Exemple 2 : Si nous reprenons l’exemple du tableau précédent (statistiques à 2 variables), il n’y a pas grand intérêt à réaliser un nuage en 3D dans la mesure où les notes de Maths et de PC renvoient la même information (les élèves forts en Maths le sont également en PC).
La forte corrélation observée entre ces deux variables justifie pleinement que l’on récupérera moins 98% de l’information)
Exemple 3 : Un autre exemple mais graphique. Nous avons deux images aux “dimensions” différentes. Lorsqu’il y a plus de 2 dimensions il est quasi-impossible d’identifier l’animal sur la figure, alors qu’en 2D, il est facile de visualiser mentalement et d’identifier l’animal.
Cela va donc permettre d’explorer facilement l’image (ie. le jeu de donnée) et ainsi apporter des réponses plus précises. Vous aurez donc compris que l’analyse factorielle a donc pour rôle de trouver des espaces de dimensions plus petits minimisant ces déformations.
C’est cool… Mais ?
Selon le point de vue, la quantité d’informations retenue n’est pas la même. En effet, ces nouveaux axes obtenus via une combinaison linéaire d’anciennes variables capture le maximum d’inertie du tableau de données. C’est à dire que les axes principaux qui vont nous permettre de représenter le nuage de points ne récupèrent qu’une quantité de l’information (le reste de l’information est souvent “conservé” dans les axes secondaires non utilisés). On assimile cela à une perte d’information puisque ces axes sont rarement ou ne sont pas utilisés pour représenter le nuage de points.
Si l’on reprend notre image de gauche, il est difficile d’identifier de façon précise l’animal. En revanche à droite, l’identification est plus beaucoup plus claire mais on perd par exemple l’information sur le volume de l’animal (masse corporelle), information que l’on avait potentiellement dans l’image de gauche. Il y a donc toujours un léger biais dans cette réduction de dimension.
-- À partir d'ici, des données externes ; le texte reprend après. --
-- ==== Sys2Proof/Safety.lean ====
section
/-! DEFINITION. The terms in which the statements speak: when a Mervan command is accepted and passes the checks of R345, and the invariants
that every step keeps. -/
namespace Sys2Proof.Machine

/-- The largest command of a transport (Tables 14.1 and 14.7, R352). -/
def sizeLimit (d : Device) : Origin → Nat
  | .ring => d.mbx.slotSize
  | .mgmt => 252
  | .relay _ _ => 2040

/-- A command came by relay; the relaying device has made entry checks 1 and 2 (R349). -/
def isRelay : Origin → Bool
  | .relay _ _ => true
  | _ => false

/-- No credit or tag is left for a command of the rings (Table 14.4, checks 6). -/
def noTag (c : Cmd) (d : Device) : Bool :=
  match c.origin with
  | .ring => decide (d.mbx.credits ≤ ringInFlight d) || d.mbx.inFlight.any (fun e => e.origin == .ring && !e.async && e.tag == c.tag)
  | _ => false

/-- LENGTH and CRC of a command pass checks 1 and 2 of Table 14.4. -/
def formOk (g : Sig) (c : Cmd) (d : Device) : Bool :=
  (isRelay c.origin || (decide (20 ≤ c.length.toNat) && decide (c.length.toNat ≤ sizeLimit d c.origin) && c.length.toNat % 4 == 0))
    && (isRelay c.origin || c.crc == cmdCrc g.opcode (uidOf d c.origin) c)

/-- SEQ is neither in flight nor remembered, and a tag and a credit are free (Table 14.4, checks 3 to 6). -/
def seqFree (c : Cmd) (d : Device) : Bool :=
  !(d.mbx.inFlight.any (fun e => keyOf e.origin == keyOf c.origin && e.seq == c.seq))
    && !(d.mbx.remembered.any (fun m => m.key == keyOf c.origin && m.seq == c.seq)) && !noTag c d

/-- The checks of R345 after a command's arguments are read: seal and presence (R355), DRAM and ranges (R430), the response's size (R431), the mode
(R358), the transport (R353), a trip (R385), and a domain that quiesces (R367). -/
def stateOk (g : Sig) (c : Cmd) (a : List Int) (d : Device) : Bool :=
  !(g.gated && (d.prs.loopOpen || (d.prs.latch && g.opcode != 0x000B))) && !(g.gated && !d.prs.window)
    && !(g.dram && !d.dram.ok)
    && !((g.ranges a).any (fun r => !inDram d r.1 r.2.1 || (r.2.2 && !inStore d r.1 r.2.1)))
    && !(decide ((responseLimit d c.origin).1 < 52 + 4 * g.results a))
    && !(d.chip.modeSz && !([0x00, 0x08, 0x09, 0x0F].contains (g.opcode.toNat / 256)))
    && !(transportRefuses g c d) && !((g.dram || g.stops) && d.therm.trip) && !(g.works.any (fun k => quiescing d k.val))

/-- The OPCODE is known: group 0x0F in Stolzar mode only (R1, R358). -/
def modeOk (g : Sig) (d : Device) : Bool := !(!d.chip.modeSz && g.opcode.toNat / 256 == 0x0F)

/-- The argument values of a command for this device that passes the checks of R345 made before and with the arguments. -/
def argsOf (g : Sig) (c : Cmd) : Option (List Int) :=
  if !argsFit c.args g.args g.rep || c.rsvTag != 0 || c.rsvFlag != 0 || c.rsvNode != 0 || c.rsvWord != 0 then none
  else match parseArgs c.args g.args g.rep with
    | .ok a => some a
    | .error _ => none

/-- The command is for this device: NODE is 0, its own ID, or it came by relay (R349). -/
def forHere (c : Cmd) (d : Device) : Bool := c.node != 255 && !relayedOut c d

/-- A command that the device reads and accepts, for this device and with right arguments (Tables 14.2 to 14.4, checks 1 to 4 of R345): the
device once it has been read, and its argument values. -/
def entered (g : Sig) (c : Cmd) (d0 : Device) : Option (Device × List Int) :=
  match takeFront g c d0 with
  | none => none
  | some d =>
    if formOk g c d && seqFree c d && forHere c d && modeOk g d && !(c.async && decide (16 ≤ asyncOpen d)) then (argsOf g c).map (fun a => (d, a)) else none

/-- A command that the device reads, accepts and finds right in every check of Table 14.4 and R345 (Tables 14.2 to 14.5): the device once
it has been read, and the DRAM ranges that it reads with it, and its argument values. What it does then is its own rule's. -/
def accepted (g : Sig) (c : Cmd) (d0 : Device) : Option (Device × List Int) :=
  ((entered g c d0).filter (fun x => stateOk g c x.2 x.1)).map (fun x => (readRanges g x.2 x.1, x.2))

/-- What a command of the tables of the chapters does once it is accepted: its signature, the condition on the command, its arguments and the
device under which it has its own effect, and that effect with its reply. -/
structure Rule where
  sig : Sig
  can : Cmd → List Int → Device → Bool := fun _ _ _ => true
  out : Cmd → List Int → Device → Done

/-- A rule holds of a command in a state: if the command is accepted and meets the rule's condition, it answers the next state of its own
effect. -/
def Rule.HoldsAt (r : Rule) (i : Cmd → Instr) (s : State) : Prop :=
  ∀ (c : Cmd) (d : Device) (a : List Int), accepted r.sig c s.dev = some (d, a) → r.can c a d = true →
    exec (i c) s = .next { s with dev := settle r.sig c (r.out c a d) }

/-- A rule holds of a command in every state. -/
def Rule.Holds (r : Rule) (i : Cmd → Instr) : Prop := ∀ s : State, r.HoldsAt i s

/-- What a row that is no Mervan command does: the condition on the device under which it has its own effect, and that effect. -/
structure Row where
  can : Device → Bool := fun _ => true
  out : Device → Device

/-- A row's rule holds: in every state that meets its condition the row answers the next state of its own effect. -/
def Row.Holds (r : Row) (i : Instr) : Prop :=
  ∀ s : State, r.can s.dev = true → exec i s = .next { s with dev := r.out s.dev }

/-- What a command answers in a state where it is turned away: a reply without any effect of its own. -/
def Rule.TurnsAwayAt (r : Rule) (i : Cmd → Instr) (s : State) (st : Status) (why : Reason) (cond : List Int → Device → Prop) : Prop :=
  ∀ (c : Cmd) (d : Device) (a : List Int), entered r.sig c s.dev = some (d, a) → cond a d →
    exec (i c) s = .next { s with dev := settle r.sig c (no d st why) }

/-- A gated command is refused while the loop is open or the seal-broken latch is set, and otherwise while no presence window is open
(R355). -/
def Rule.NeedsSealAndPresence (r : Rule) (i : Cmd → Instr) : Prop :=
  r.sig.gated = true ∧ ∀ s : State,
    r.TurnsAwayAt i s .sealBroken .none (fun _ d => d.prs.loopOpen = true ∨ (d.prs.latch = true ∧ r.sig.opcode ≠ 0x000B))
    ∧ r.TurnsAwayAt i s .needsPresence .none
        (fun _ d => d.prs.loopOpen = false ∧ (d.prs.latch = true → r.sig.opcode = 0x000B) ∧ d.prs.window = false)

/-- A command whose arguments name a range outside the DRAM, or outside the job store where its rule asks for it, is refused in a state
(R430). -/
def Rule.ChecksRangesAt (r : Rule) (i : Cmd → Instr) (s : State) : Prop :=
  r.TurnsAwayAt i s .badArgument .address (fun a d =>
    (r.sig.gated = true → d.prs.loopOpen = false ∧ d.prs.latch = false ∧ d.prs.window = true) ∧ d.dram.ok = true
      ∧ (r.sig.ranges a).any (fun x => !inDram d x.1 x.2.1 || (x.2.2 && !inStore d x.1 x.2.1)) = true)

/-- A command checks its ranges in every state. -/
def Rule.ChecksRanges (r : Rule) (i : Cmd → Instr) : Prop := ∀ s : State, r.ChecksRangesAt i s

/-- A command of a ring or of the management transport whose CRC is wrong is answered BAD_CRC with TAGLESS set, is logged, and has no effect
of its own (Table 14.4, check 2). -/
def Rule.ChecksCrc (r : Rule) (i : Cmd → Instr) : Prop :=
  ∀ (s : State) (c : Cmd) (d : Device), takeFront r.sig c s.dev = some d → isRelay c.origin = false → 20 ≤ c.length.toNat →
    c.length.toNat ≤ sizeLimit d c.origin → c.length.toNat % 4 = 0 → c.crc ≠ cmdCrc r.sig.opcode (uidOf d c.origin) c →
    exec (i c) s = .next { s with dev := tagless r.sig c .badCrc .none (violation 0x10 0 (tagSource c) 1 d) }

/-- A command that repeats a remembered one is answered DUPLICATE with the remembered results, and has no further effect (R346). -/
def Rule.AnswersRepeats (r : Rule) (i : Cmd → Instr) : Prop :=
  ∀ (s : State) (c : Cmd) (d : Device) (m : Remembered), takeFront r.sig c s.dev = some d → formOk r.sig c d = true →
    relayedOut c d = false → d.mbx.inFlight.any (fun e => keyOf e.origin == keyOf c.origin && e.seq == c.seq) = false →
    d.mbx.remembered.find? (fun m => m.key == keyOf c.origin && m.seq == c.seq) = some m →
    m.opcode = r.sig.opcode → m.length = c.length → m.digest = cmdDigest c →
    exec (i c) s = .next { s with dev := duplicate r.sig c m d }

/-- A command that copies to DRAM changes no byte of DRAM outside the place that its arguments and the device give: an address and a number of
bytes. The DRAM's canonical form is an invariant of every step (Inv.dramForm). -/
def Rule.StoresOnlyAt (r : Rule) (i : Cmd → Instr) (s : State) (place : List Int → Device → Nat × Nat) : Prop :=
  s.dev.dram.data.wf = true → ∀ (c : Cmd) (d : Device) (a : List Int) (t : State), accepted r.sig c s.dev = some (d, a) → exec (i c) s = .next t →
    ∀ x, (x < (place a d).1 ∨ (place a d).1 + (place a d).2 ≤ x) → memGet t.dev.dram.data x = memGet s.dev.dram.data x

/-- No byte of DRAM outside some places, each an address and a number of bytes, differs between two devices. -/
def SameOutside (places : List (Nat × Nat)) (d e : Device) : Prop :=
  ∀ x, (∀ p ∈ places, x < p.1 ∨ p.1 + p.2 ≤ x) → memGet e.dram.data x = memGet d.dram.data x

/-- A row changes no byte of DRAM outside the places named. -/
def StoresWithin (i : Instr) (s : State) (places : List (Nat × Nat)) : Prop :=
  s.dev.dram.data.wf = true → ∀ t : State, exec i s = .next t → SameOutside places s.dev t.dev

/-- The fields of the device, for the statements of what a command leaves unchanged. -/
inductive DevField where
  | chip | mbx | vlog | acct | jobs | feed | banks | engines | pos | sheet | fire | links | adapters | drive
  | cams | loop | cz | crcs | dram | lanes | fabric | red | pwr | therm | prs | nv | sz
  deriving DecidableEq, Repr

/-- Chip without the two fields of the model's own that no rule of the spec names: the count of free values and the trace of host writes (log
entries 9 and 10). -/
def Chip.own (c : Chip) : Chip := { c with drawn := 0, hostWrites := [] }

/-- A field of two devices is the same. -/
def DevField.Same (a b : Device) : DevField → Prop
  | .chip => b.chip.own = a.chip.own
  | .mbx => b.mbx = a.mbx
  | .vlog => b.vlog = a.vlog
  | .acct => b.acct = a.acct
  | .jobs => b.jobs = a.jobs
  | .feed => b.feed = a.feed
  | .banks => b.banks = a.banks
  | .engines => b.engines = a.engines
  | .pos => b.pos = a.pos
  | .sheet => b.sheet = a.sheet
  | .fire => b.fire = a.fire
  | .links => b.links = a.links
  | .adapters => b.adapters = a.adapters
  | .drive => b.drive = a.drive
  | .cams => b.cams = a.cams
  | .loop => b.loop = a.loop
  | .cz => b.cz = a.cz
  | .crcs => b.crcs = a.crcs
  | .dram => b.dram = a.dram
  | .lanes => b.lanes = a.lanes
  | .fabric => b.fabric = a.fabric
  | .red => b.red = a.red
  | .pwr => b.pwr = a.pwr
  | .therm => b.therm = a.therm
  | .prs => b.prs = a.prs
  | .nv => b.nv = a.nv
  | .sz => b.sz = a.sz

/-- Two devices are the same but for some fields. -/
structure Keeps (ch : List DevField) (a b : Device) : Prop where
  same : ∀ f, f ∉ ch → f.Same a b

/-- A row changes at most some fields of the device, and not the queue. -/
def OnlyChanges (ch : List DevField) (i : Instr) : Prop :=
  ∀ s t : State, exec i s = .next t → t.pending = s.pending ∧ Keeps ch s.dev t.dev

/-- Line tokens of a head are conserved: scheduled equals fired plus skipped under every reason (R16, R110). -/
def balanced (c : HeadCtr) : Prop := c.scheduled = c.fired + c.skipped.toList.sum

/-- Line tokens are conserved on every head of a counter set. -/
def setBalanced (l : LiveSet) : Prop := ∀ h : Fin 40, balanced l.heads[h]

/-- What every step keeps: the violation log has at most 256 entries (R25), a partner is isolated once (R29), the DRAM's bytes are in their
canonical form, and line tokens are conserved in every live and latched counter set (R16, R110). -/
structure Inv (d : Device) : Prop where
  logBound : d.vlog.entries.length ≤ 256
  isolatedOnce : d.vlog.isolated.Nodup
  dramForm : d.dram.data.wf = true
  liveBalanced : ∀ k : Fin 3, setBalanced d.acct.live[k]
  newestBalanced : ∀ (k : Fin 3) (l : LatchedSet), d.acct.newest[k] = some l → setBalanced l.live
  olderBalanced : ∀ (k : Fin 3) (l : LatchedSet), d.acct.older[k] = some l → setBalanced l.live

end Sys2Proof.Machine
end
Typologie des méthodes factorielles
Ci-dessus, un résumé des méthodes factorielles avec spécification du type de variable que nous aborderons dans un second article.
Conclusion
Dans ce premier article, il a été question d’avoir une meilleure compréhension des raisons pour lesquelles nous avons recours aux méthodes factorielles : lorsque nous avons plus de 2 variables (qualitatives, quantitatives ou mixtes), les méthodes factorielles sont l’une des meilleures solutions qui se proposent à nous.
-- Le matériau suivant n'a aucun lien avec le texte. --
-- ==== Sys2Proof/Certificates/Slice0/Obligations.lean ====
section
/-! DEFINITION. The statements for the provers. First, for every command, the rule that says where it completes and with what next state; then
the statements over the machine. -/
namespace Sys2Proof.Machine

/-- A host's load of a shadow bank is taken: for the repeat when no load of the bank is pending (R83), for the job when one is staged, no GO has
passed, and no other load of the bank is waited for (R48). -/
def loadFree (t : Tbl) (forRepeat : Bool) (d : Device) : Bool :=
  if forRepeat then (getBank d t).pending.isNone
  else d.jobs.staged.isSome && !(match d.jobs.change with | some c => c.go | none => false)
    && !(match (getBank d t).pending with | some r => (match r.what with | .hostRepeat => true | .rep _ _ => true | _ => false) | none => false)
    && !hasWork (· == .bankLoad t) d

/-- sys.nop (Table 14.12). -/
def sysNopRule : Rule :=
  { sig := { opcode := 0x0000 }
    out := fun _ _ d => ok d }

/-- sys.identify (Table 14.12). -/
def sysIdentifyRule : Rule :=
  { sig := { opcode := 0x0001 }
    out := fun _ _ d => ok d (identifyWords d) }

/-- sys.ring (R338): BUSY_STATE while another command is in flight; its response goes to the old ring, and the new rings start empty. -/
def sysRingRule : Rule :=
  { sig := { opcode := 0x0002
             args := [.flag, .one [256, 512, 1024, 2048, 4096], .num 8 4096, .num 1 64, .addr, .addr, .addr, .num 0 65536, .addr, .flag] }
    can := fun _ a d => ringOk a && !(inFlightCount d != 0)
    out := fun _ a d => .after {} d (newRings a) }

/-- sys.config (Table 14.12). -/
def sysConfigRule : Rule :=
  { sig := { opcode := 0x0003, dram := true
             args := [.wide 0 (2 ^ 64 - 1) 4096, .wide 0 (2 ^ 64 - 1) 4096, .wide 0 (2 ^ 64 - 1) (2 ^ 28)]
             ranges := fun a => [(argN a 0, argN a 1, false), (argN a 2, 2 ^ 28, false)] }
    can := fun _ a d =>
      let change := argN a 0 != d.mbx.storeBase || argN a 1 != d.mbx.storeSize
      !(change && (jobStaged d || jobRunning d))
    out := fun _ a d =>
      done (modMbx d (fun m => { m with storeBase := argN a 0, storeSize := argN a 1, bar2Base := argN a 2 })) }

/-- sys.result (R346). -/
def sysResultRule : Rule :=
  { sig := { opcode := 0x0004, args := [.any] }
    can := fun c a d =>
      let seq := w32 (argN a 0)
      !decide (seq = c.seq ∨ d.mbx.inFlight.any (fun e => keyOf e.origin == keyOf c.origin && e.seq == seq)) && (d.mbx.remembered.find? (fun m => m.key == keyOf c.origin && m.seq == w32 (argN a 0))).isSome
    out := fun c a d =>
      let seq := w32 (argN a 0)
      match d.mbx.remembered.find? (fun m => m.key == keyOf c.origin && m.seq == seq) with
      | none => no d .badArgument .unknownSeq
      | some m =>
        .reply { reason := if 512 < m.resp.length then .truncated else .none,
                 results := bytesWords ((m.resp.bytes (uidOf d c.origin)).take 512) } d }

/-- sys.latched_read (R24): the set is copied and marked as read. -/
def sysLatchedReadRule : Rule :=
  { sig := { opcode := 0x0005, dram := true, args := [.num 0 2, .flag, .addr], ranges := fun a => [(argN a 2, 8744, false)]
             results := fun _ => 1 }
    can := fun _ a d => (if argB a 1 then d.acct.older[finOf 3 (argN a 0)] else d.acct.newest[finOf 3 (argN a 0)]).isSome
    out := fun _ a d =>
      let k : Fin 3 := finOf 3 (argN a 0)
      match (if argB a 1 then d.acct.older[k] else d.acct.newest[k]) with
      | none => no d .refused .notLatched
      | some l =>
        let seen : Option LatchedSet := some { l with read := true }
        let d := dramWrite 8 (argN a 2) (latchedBytes k.val l) d
        ok { d with acct := if argB a 1 then { d.acct with older := upd d.acct.older k (fun _ => seen) }
                            else { d.acct with newest := upd d.acct.newest k (fun _ => seen) } } [8744] }

/-- sys.violation_read (Table 14.12). -/
def sysViolationReadRule : Rule :=
  { sig := { opcode := 0x0006, dram := true, args := [.addr, .any, .any], ranges := fun a => [(argN a 0, 32 * argN a 2, false)]
             results := fun _ => 4 }
    out := fun _ a d =>
      let l := ((d.vlog.entries.foldl (fun l e => insertByFirst e l) []).drop (argN a 1)).take (argN a 2)
      ok (dramWrite 8 (argN a 0) (l.flatMap ventryBytes) d)
        (put64 [w32 l.length, d.vlog.gen] d.vlog.diag.violLost.toNat) }

/-- sys.violation_clear (R25, Table 14.12). -/
def sysViolationClearRule : Rule :=
  { sig := { opcode := 0x0007, args := [.any] }
    can := fun _ a d => !decide (argN a 0 ≠ 0 ∧ argN a 0 ≠ d.vlog.gen.toNat)
    out := fun _ _ d => ok { d with vlog := { d.vlog with entries := [] } } }

/-- sys.partner_release (R29). -/
def sysPartnerReleaseRule : Rule :=
  { sig := { opcode := 0x0008, args := [.num 0 31, .num 0 65535] }
    can := fun _ a d => d.vlog.isolated.contains (BitVec.ofNat 5 (argN a 0), BitVec.ofNat 16 (argN a 1))
    out := fun _ a d =>
      let b : BitVec 5 := BitVec.ofNat 5 (argN a 0)
      let src : U16 := BitVec.ofNat 16 (argN a 1)
      if d.vlog.isolated.contains (b, src) then ok (releasePartner b src d) else no d .badArgument .notIsolated }

/-- sys.roles (R351): a change of MEASURING waits for no colour to be enabled; the change is announced. -/
def sysRolesRule : Rule :=
  { sig := { opcode := 0x0009, args := [.flag, .flag] }
    can := fun _ a d => !(argB a 0 != d.mbx.measuring && d.loop.colours.toList.any (·.enabled))
    out := fun _ a d =>
      let changed := argB a 0 != d.mbx.measuring || argB a 1 != d.mbx.hostEvents
      let d := modMbx d (fun m => { m with measuring := argB a 0, hostEvents := argB a 1 })
      ok (if changed then sendRoles d else d) }

/-- sys.presence (R354): CLOSE 1 closes the window. -/
def sysPresenceRule : Rule :=
  { sig := { opcode := 0x000A, args := [.flag], results := fun _ => 4 }
    out := fun _ a d =>
      let d := if argB a 0 then closeWindow d else d
      ok d [w32 (b2n d.prs.window), w32 (secondsLeft d), w32 (b2n d.prs.loopOpen), w32 (b2n d.prs.latch)] }

/-- sys.reseal (R355): clears the latch in the journal and raises EV_SEAL_RESTORED; it answers once the record is committed. -/
def sysResealRule : Rule :=
  { sig := { opcode := 0x000B, gated := true, slow := true }
    can := fun _ _ d => !(flashHeld d)
    out := fun _ _ d => .later .flash (journalAppend 6 0 [0] true (raise .sealRestored [] { d with prs := { d.prs with latch := false } })) }

/-- sys.fw_update (R393): the image is programmed into the slot not booted from, with IMAGE_SEQ one more than the running image's; the
answer comes once it is verified (FLASH_PROGRAM_DONE). -/
def sysFwUpdateRule : Rule :=
  { sig := { opcode := 0x000C, reads := true, gated := true, slow := true, dram := true, args := [.addr, .num 513 4194304]
             ranges := fun a => [(argN a 0, argN a 1, false)] }
    can := fun _ a d => (poisonIn d (argN a 0) (argN a 1)).isNone && !flashHeld d && decide (d.chip.minSvn ≤ (imageAt d (argN a 0) (argN a 1)).svn)
    out := fun _ a d =>
      match poisonIn d (argN a 0) (argN a 1) with
      | some g => poisoned g d
      | none =>
        let img := imageAt d (argN a 0) (argN a 1)
        if flashHeld d then no d .refused .padsHeld
        else if img.svn < d.chip.minSvn then no d .badArgument .svn
        else
          .later .fwUpdate { d with nv := { d.nv with
            programs := d.nv.programs ++ [.firmware { img with imageSeq := runningSeq d + 1 }] } } }

/-- sys.nv_erase (R398): both journal slots, with SCOPE 1 the checkpoint slots too; REFUSED while a job is RUNNING or SCHEDULED. -/
def sysNvEraseRule : Rule :=
  { sig := { opcode := 0x000D, gated := true, slow := true, args := [.flag] }
    can := fun _ _ d => !(jobRunning d || jobScheduled d) && !(flashHeld d)
    out := fun _ a d => .later .erase { d with nv := { d.nv with cmdErases := d.nv.cmdErases ++ (if argB a 0 then [(0, false), (1, false), (2, false), (3, true)] else [(0, false), (1, true)]) } } }

/-- sys.peek (Table 14.12): the bytes at a device DRAM address. -/
def sysPeekRule : Rule :=
  { sig := { opcode := 0x000E, reads := true, dram := true, args := [.addr, .mul 4 1984 4], ranges := fun a => [(argN a 0, argN a 1, false)]
             results := fun a => argN a 1 / 4 }
    can := fun _ a d => (poisonIn d (argN a 0) (argN a 1)).isNone
    out := fun _ a d =>
      match poisonIn d (argN a 0) (argN a 1) with
      | some g => poisoned g d
      | none => ok d (bytesWords (dramRead d (argN a 0) (argN a 1))) }

/-- sys.nv_status (Table 17.8): scalars as results; the holding records and the last gap report's rows per head are copied to DEST. -/
def sysNvStatusRule : Rule :=
  { sig := { opcode := 0x000F, dram := true, args := [.addr], results := fun _ => 19 }
    can := fun _ a d => inDram d (argN a 0) (nvBody d).length
    out := fun _ a d => ok (dramWrite 8 (argN a 0) (nvBody d) d) (nvWords d) }

/-- sys.nv_set (R245, R401): DRAM_CAP or CHECKPOINT_S, OK once committed. -/
def sysNvSetRule : Rule :=
  { sig := { opcode := 0x0012, slow := true, args := [.one [5, 7], .any] }
    can := fun _ a d => !decide (argN a 0 = 7 ∧ ¬(60 ≤ argN a 1 ∧ argN a 1 ≤ 3600)) && !(flashHeld d)
    out := fun _ a d => .later .flash (journalAppend (argN a 0) 0 (leBytes 4 (argN a 1)) true d) }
Cependant, l’utilisation de chacune de ces méthodes factorielles requiert des conditions et hypothèses spécifiques au type de donnée (qualitatif, quantitatif) à prendre en compte. Lorsque ces conditions spécifiques sont réunies, et que les constructions graphiques sont réalisées, on peut interpréter de la même manière ces méthodes.
Sachant que notre but final est de pouvoir réaliser une analyse factorielle en utilisant Tableau et R, cet article nous donne un premier choix de décision de la méthode exploratoire à utiliser rien qu’en jetant un bref coup d’oeil à notre jeu de donnée.
Dans le prochain article, nous aborderons dans un premier temps chacune des méthodes factorielles, il sera question de maîtriser les conditions et hypothèses de départ nécessaires à l’utilisation de chacune de ces méthodes puis dans un second temps, nous apprendrons à interpréter les sorties de ces méthodes factorielles.